HOW TO COMPLETE THIS TASK
Some lines hold the string "Laws". Copy all of them from the material that follows.

▼

-- ==== Sys2Proof/Laws/PerInstr.lean ====
section
/-! SUPPORT. The statements made per instruction, one lemma per constructor of `Instr`: the encoder's word of a command
selects its own row of the match and mask table of 30_encoding R102 and no other. -/

namespace Sys2Proof.Laws.EncodesItsRow

/-- The word of `i` selects exactly the row of its mnemonic (30_encoding R102). -/
def Statement (i : Instr) : Prop :=
  i.wellFormed = true → ∀ row ∈ opcodeRows, row.selects (encode i) = true ↔ row.mnemonic = mnemonicOf i

theorem nop : Statement .nop := by unfold Statement; decide

theorem compute : Statement .compute := by unfold Statement; decide

theorem start : Statement .start := by unfold Statement; decide

theorem abort : Statement .abort := by unfold Statement; decide

theorem clear : Statement .clear := by unfold Statement; decide

theorem reset : Statement .reset := by unfold Statement; decide

/-- OP of the word of LOAD_PATTERN is 0x01 whatever its operands. -/
theorem opField_loadPattern (d i : Byte) : opField (encode (.loadPattern d i)) = 0x01#8 := by
  apply BitVec.eq_of_getLsbD_eq
  intro k hk
  interval_cases k <;> simp [opField, encode, operandsOf, opcodeOf]

/-- The word of LOAD_PATTERN under its row's mask. -/
theorem mask_loadPattern (d i : Byte) : encode (.loadPattern d i) &&& 0xFF0000FF#32 = 0x00000001#32 := by
  apply BitVec.eq_of_getLsbD_eq
  intro k hk
  interval_cases k <;> simp [encode, operandsOf, opcodeOf]

theorem loadPattern (d i : Byte) : Statement (.loadPattern d i) := by
  intro _
  have hop := opField_loadPattern d i
  have other : ∀ m : Word, opField m ≠ 0x01#8 →
      (encode (.loadPattern d i) &&& 0xFFFFFFFF#32 == m) = false := by
    intro m hm
    have hall : encode (.loadPattern d i) &&& 0xFFFFFFFF#32 = encode (.loadPattern d i) :=
      BitVec.and_allOnes (x := encode (.loadPattern d i))
    rw [hall]
    refine beq_eq_false_iff_ne.mpr fun h => hm ?_
    rw [← h, hop]
  intro row hrow
  simp only [opcodeRows, List.mem_cons, List.not_mem_nil, or_false] at hrow
  rcases hrow with rfl | rfl | rfl | rfl | rfl | rfl | rfl
  · simpa [OpcodeRow.selects, mnemonicOf] using other 0 (by decide)
  · simp [OpcodeRow.selects, mnemonicOf, mask_loadPattern d i]
  all_goals simpa [OpcodeRow.selects, mnemonicOf] using other _ (by decide)

end Sys2Proof.Laws.EncodesItsRow
end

▲

TASK RESPONSE
-- ==== Sys2Proof/Laws/PerInstr.lean ====
namespace Sys2Proof.Laws.EncodesItsRow
end Sys2Proof.Laws.EncodesItsRow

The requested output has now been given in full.